-- ==== Sys2Proof/Tests/Slice0.lean ====
section
/-! SUPPORT. Tests. Every expected value is one the spec states (95_test_vectors.md, or the rule named), never the
model's own answer: well-formedness, one decode per constructor, one behaviour per instruction, the machine around
them, and a witness for the hypotheses of every obligation that has some. -/

namespace Sys2Proof.Tests

set_option Elab.async false

open Sys2Proof.Machine

/-! ### Helpers -/

/-- The next state of an outcome, if it has one. -/
def nextOf : Host.Outcome State Fault Refusal → Option State
  | .next s => some s
  | .fault _ => none
  | .refused _ => none

theorem next_of {o : Host.Outcome State Fault Refusal} {t : State} (h : nextOf o = some t) : o = .next t := by
  cases o <;> simp_all [nextOf]

/-- One step of an instance with memory `m` that is offered the descriptor `ws` and the input stream `input`. -/
def offer (m : Memory) (ws : List Word64) (input : List Byte) : Host.Outcome State Fault Refusal :=
  step { State.reset with mem := m, commands := [⟨ws, input⟩] }

/-- The responses that step leaves on the result port. -/
def answer (m : Memory) (ws : List Word64) (input : List Byte) : Option (List Response) :=
  (nextOf (offer m ws input)).map State.results

/-- The memory it leaves. -/
def memory (m : Memory) (ws : List Word64) (input : List Byte) : Option Memory :=
  (nextOf (offer m ws input)).map State.mem

/-- The fault record it leaves. -/
def record (m : Memory) (ws : List Word64) (input : List Byte) : Option (Option FaultRecord) :=
  (nextOf (offer m ws input)).map State.fault

/-- The command a descriptor decodes to. -/
def decoded (ws : List Word64) : Option Instr :=
  match decodeWords ws with
  | .ok (i, _) => some i
  | .error _ => none


/-! ### Well-formedness (R80, R70): a well-formed term, and an ill-formed one for each check -/

theorem test_wf_line : Line.wellFormed ⟨.upload32, [.num 16383, .num 63, .num 2047, .num 2047, .num 4095, .num 4095,
    .bytes [0x11, 0xFF]]⟩ = true := by decide +kernel

theorem test_illformed_bp : Line.wellFormed ⟨.addr32, [.num 16384, .num 1, .num 0, .num 0]⟩ = false := by
  decide +kernel

theorem test_illformed_bw : Line.wellFormed ⟨.addr32, [.num 0, .num 64, .num 0, .num 0]⟩ = false := by
  decide +kernel

theorem test_illformed_x : Line.wellFormed ⟨.addr32, [.num 0, .num 1, .num 2048, .num 0]⟩ = false := by
  decide +kernel

theorem test_illformed_y : Line.wellFormed ⟨.addr32, [.num 0, .num 1, .num 0, .num 2048]⟩ = false := by
  decide +kernel

theorem test_illformed_w : Line.wellFormed ⟨.download32, [.num 0, .num 1, .num 0, .num 0, .num 4096, .num 1]⟩ = false := by
  decide +kernel

theorem test_illformed_h : Line.wellFormed ⟨.download32, [.num 0, .num 1, .num 0, .num 0, .num 1, .num 4096]⟩ = false := by
  decide +kernel

theorem test_illformed_cbp : Line.wellFormed ⟨.dlidx8, [.num 0, .num 1, .num 0, .num 0, .num 1, .num 1, .num 16384, .num 1]⟩ = false := by
  decide +kernel

theorem test_illformed_cbw : Line.wellFormed ⟨.dlidx8, [.num 0, .num 1, .num 0, .num 0, .num 1, .num 1, .num 0, .num 64]⟩ = false := by
  decide +kernel

theorem test_illformed_csa : Line.wellFormed ⟨.dlidx4, [.num 0, .num 1, .num 0, .num 0, .num 1, .num 1, .num 0, .num 1, .num 32]⟩ = false := by
  decide +kernel

theorem test_illformed_alpha : Line.wellFormed ⟨.dlidx8, [.num 0, .num 1, .num 0, .num 0, .num 1, .num 1, .num 0, .num 1, .alpha 256]⟩ = false := by
  decide +kernel

theorem test_illformed_psm : Line.wellFormed ⟨.xferDown, [.num 64, .num 0, .num 1, .num 0, .num 0, .num 1, .num 1]⟩ = false := by
  decide +kernel

theorem test_illformed_psm_name : Line.wellFormed ⟨.xferDown, [.psm "PSMCT33", .num 0, .num 1, .num 0, .num 0, .num 1, .num 1]⟩ = false := by
  decide +kernel

theorem test_illformed_input_byte : Line.wellFormed ⟨.upload8, [.num 0, .num 1, .num 0, .num 0, .num 1, .num 1, .bytes [256]]⟩ = false := by
  decide +kernel

theorem test_illformed_input_missing : Line.wellFormed ⟨.upload8, [.num 0, .num 1, .num 0, .num 0, .num 1, .num 1]⟩ = false := by
  decide +kernel

theorem test_illformed_left_over : Line.wellFormed ⟨.clear, [.num 0]⟩ = false := by
  decide +kernel

theorem test_illformed_missing : Line.wellFormed ⟨.addr8, [.num 0, .num 1, .num 0]⟩ = false := by
  decide +kernel

theorem test_illformed_register_word : Line.wellFormed ⟨.decTex0, [.num 18446744073709551616]⟩ = false := by
  decide +kernel

theorem test_illformed_field_value : Line.wellFormed ⟨.encTrxreg, [.fields [("RRW", 4096)]]⟩ = false := by
  decide +kernel

theorem test_illformed_field_unknown : Line.wellFormed ⟨.encTrxreg, [.fields [("SBP", 1)]]⟩ = false := by
  decide +kernel

theorem test_illformed_field_twice : Line.wellFormed ⟨.encTrxreg, [.fields [("RRW", 1), ("RRW", 1)]]⟩ = false := by
  decide +kernel


theorem test_wf_command : Command.wellFormed ⟨[0x10, 0x0001000700010000], []⟩ = true := by decide +kernel

theorem test_illformed_commands :
    Command.wellFormed ⟨[], []⟩ = false ∧ Command.wellFormed ⟨[0x13, 0], []⟩ = false ∧
    Command.wellFormed ⟨[0x10], []⟩ = false ∧ Command.wellFormed ⟨[0x10, 0, 0], []⟩ = false := by decide +kernel

/-! ### The written form (R80, V-ENC) -/

theorem test_text_dlidx4 : assembleText "DLIDX4 0x20, 2, 0, 0, 1, 1, 0x40, 1, 3, alpha=128" =
    some ⟨[0x0000000380010041, 0x0000000000020020, 0x0000000100000001, 0x0000000000010040], []⟩ := by
  decide +kernel

theorem test_text_xferUp : assembleText "XFER_UP PSMT8, 0, 2, 0, 0, 2, 1, IN=07 08" =
    some ⟨[0x0000000000001350, 0x0000000000020000, 0x0000000100000002], [0x07, 0x08]⟩ := by decide +kernel

/-- R80: `csa` left out is zero, and no `alpha` is AEN = 0. -/
theorem test_text_csaLeftOut : assembleText "XFER_DLIDX PSMT4, 0, 2, 0, 0, 1, 1, 0x40, 1" =
    some ⟨[0x1452, 0x20000, 0x100000001, 0x10040], []⟩ := by decide +kernel

theorem test_text_refuses : assembleText "ADDR32 0, 64, 0, 0" = none ∧ assembleText "ADDR16 0, 1, 0, 0" = none := by
  decide +kernel


/-! ### Decoding: one descriptor for each constructor, written out from the encoding -/

/-- CLEAR, R70, R77. -/
theorem test_decode_clear :
    decoded [0x01] = some (.clear) := by decide +kernel

/-- V-ENC. -/
theorem test_decode_addr32 :
    decoded [0x10, 0x0001000700010000] = some (.addr32 ⟨0, 1, 7, 1⟩) := by decide +kernel
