/-- The call stack is used by 2nnn and 00EE only (10_state.md R19): any other instruction neither changes it nor depends on it;
run with another stack, it does the same to the rest. -/
def Obligations.StackIsInvisibleToOthers : Prop :=
  ∀ (i : Instr) (s : State) (k : List Word) (n : Nat), usesStack i = false →
    ∃ t, exec i s = .next t ∧ t.stack = s.stack ∧ t.sp = s.sp ∧
      exec i { s with stack := k, sp := n } = .next { t with stack := k, sp := n }

/-- No step changes the keys, the phase, the parameters or the load's result; DT changes by Fx15, ST by Fx18 and last_key by Fx0A
only (10_state.md R21, R22, R24 to R26, R30). -/
def Obligations.StepLeavesTheHostsState : Prop :=
  ∀ s t : State, step s = .next t →
    t.key = s.key ∧ t.phase = s.phase ∧ t.cfg = s.cfg ∧ t.loadResult = s.loadResult ∧
    ((∀ x, nextInstr s ≠ some (.ldDtVx x)) → t.dt = s.dt) ∧
    ((∀ x, nextInstr s ≠ some (.ldStVx x)) → t.st = s.st) ∧
    ((∀ x, nextInstr s ≠ some (.ldVxK x)) → t.lastKey = s.lastKey)

/-- A register changes only when the instruction names it as a destination, or is VF and the instruction writes the flag under
the block's policies (10_state.md R14, R15; decisions D17, D18). -/
def Obligations.OnlyNamedRegistersChange : Prop :=
  ∀ (i : Instr) (s t : State) (r : Reg), exec i s = .next t → r ∉ destRegs i →
    (r = vf → writesFlag s.cfg i = false) → t.getV r = s.getV r

/-- I is changed by Annn, Fx1E and Fx29 only (10_state.md R17), so by no memory access (decision D25). -/
def Obligations.OnlyIndexInstructionsChangeI : Prop :=
  ∀ (i : Instr) (s t : State), exec i s = .next t → (∀ nnn, i ≠ .ldI nnn) → (∀ x, i ≠ .addI x) → (∀ x, i ≠ .ldF x) →
    t.iReg = s.iReg

/-- A jump to itself runs for ever and changes nothing (70_reset_and_hazards.md R131; decision D37): after any number of steps
only the step's result can differ. -/
def Obligations.SelfJumpRunsForEver : Prop :=
  ∀ (k : Nat) (s : State) (nnn : Addr), s.phase = .loaded → s.status = .running → nextInstr s = some (.jp nnn) →
    s.pc.toNat = nnn.toNat →
    ∃ t, Host.Core.run Sys2Proof.core k s = .next t ∧ ChangesOnly [.stepResult] s t

/-- Every operation of the host keeps the invariant, from every state that meets it and not only in runs from construction: a
load, a step, a tick, a key change, a flag clear (60_exceptions.md R119). -/
def Obligations.EveryHostOperationKeepsInv : Prop :=
  ∀ (s t : State) (op : HostOp), s.Inv → perform op s = .next t → t.Inv
end

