/-- Settles O28: the two subtractions differ in which operand is taken from which, and the policy decides whether VF is written
after the difference. -/
theorem subtractionsFollowTheFlagPolicy : Obligations.SubtractionsFollowTheFlagPolicy := by
  intro x y s
  refine ⟨_, _, exec_subReg x y s, exec_subn x y s, s.subtracted_pc x _ _, s.subtracted_pc x _ _,
    fun hp => ?noFlag, fun hp => ?notBorrow⟩
  case noFlag =>
    have hdiff (a b : Byte) : ((s.subtracted x a b).getV x).toNat = (a.toNat + 256 - b.toNat) % 256 := by
      rw [State.subtracted_of_noFlag hp, State.getV_assigned_same, byte_sub_toNat]
    have hframe (a b : Byte) : ChangesOnly [.reg x, .pc, .stepResult] s (s.subtracted x a b) :=
      State.subtracted_of_noFlag hp x a b ▸ s.assigned_changesOnly x (a - b)
    exact ⟨hdiff _ _, hdiff _ _, hframe _ _, hframe _ _⟩
  case notBorrow =>
    have hdiff (a b : Byte) (hx : x ≠ vf) : ((s.subtracted x a b).getV x).toNat = (a.toNat + 256 - b.toNat) % 256 := by
      rw [State.subtracted_of_notBorrow hp, s.getV_assignedThenFlagged_same _ _ hx, byte_sub_toNat]
    have hflag (a b : Byte) : (s.subtracted x a b).getV vf = if b.toNat ≤ a.toNat then 1 else 0 := by
      rw [State.subtracted_of_notBorrow hp, State.getV_assignedThenFlagged_vf, flagByte_notBorrow]
    have hframe (a b : Byte) : ChangesOnly [.reg x, .reg vf, .pc, .stepResult] s (s.subtracted x a b) :=
      State.subtracted_of_notBorrow hp x a b ▸ s.assignedThenFlagged_changesOnly x _ _
    exact ⟨fun hx => ⟨hdiff _ _ hx, hdiff _ _ hx⟩, hflag _ _, hflag _ _, hframe _ _, hframe _ _⟩

/-! ### The shifts (decision D18) -/

/-- The state a shift completes in, for the shift `g` and the bit `o` it shifts out. -/
def State.shifted (s : State) (x y : Reg) (g : Byte → Byte) (o : Byte → Bool) : State :=
  (s.advance.shiftWrite x y g o).setStepResult ⟨.ok, false, none⟩

theorem exec_shr (x y : Reg) (s : State) : exec (.shr x y) s = .next (s.shifted x y (fun b => b >>> 1) shrOut) := rfl

theorem exec_shl (x y : Reg) (s : State) : exec (.shl x y) s = .next (s.shifted x y (fun b => b <<< 1) shlOut) := rfl

theorem State.shifted_pc (s : State) (x y : Reg) (g : Byte → Byte) (o : Byte → Bool) :
    (s.shifted x y g o).pc = s.pc + 2 := by
  simp [State.shifted]

theorem State.shifted_of_inPlaceNoFlag {s : State} (h : s.cfg.shiftPolicy = .inPlaceNoFlag) (x y : Reg) (g : Byte → Byte)
    (o : Byte → Bool) : s.shifted x y g o = s.assigned x (g (s.getV x)) := by
  rw [State.shifted, State.shiftWrite, State.advance_cfg, h]
  rfl
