-- ==== Sys2Proof/Word.lean ====
section
/-! DEFINITION. The word types of the emu6502 CORE (R6): data bytes, virtual addresses, physical offsets. -/

namespace Sys2Proof

/-- A data byte, `u8` of R11. -/
abbrev Byte := BitVec 8

/-- A virtual address or a value of `PC`, `u16` of R11. -/
abbrev Word := BitVec 16

/-- A physical address: an offset inside one backing store, `u32` of R6. -/
abbrev PAddr := BitVec 32

end Sys2Proof
end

#### [What you will do]
The entries above hold the needed span. Transcribe exactly the lines from the one with "some ⟨[0x1452, 0x20000, 0x100000001, 0x10040], []⟩" to the one with "def Obligations.StackIsInvisibleToOthers : Prop", both included.

#### [Expected answer]
    some ⟨[0x1452, 0x20000, 0x100000001, 0x10040], []⟩ := by decide +kernel

theorem test_text_refuses : assembleText "ADDR32 0, 64, 0, 0" = none ∧ assembleText "ADDR16 0, 1, 0, 0" = none := by
  decide +kernel


/-! ### Decoding: one descriptor for each constructor, written out from the encoding -/

/-- CLEAR, R70, R77. -/
theorem test_decode_clear :
    decoded [0x01] = some (.clear) := by decide +kernel

/-- V-ENC. -/
theorem test_decode_addr32 :
    decoded [0x10, 0x0001000700010000] = some (.addr32 ⟨0, 1, 7, 1⟩) := by decide +kernel
/-- The call stack is used by 2nnn and 00EE only (10_state.md R19): any other instruction neither changes it nor depends on it;
run with another stack, it does the same to the rest. -/
def Obligations.StackIsInvisibleToOthers : Prop :=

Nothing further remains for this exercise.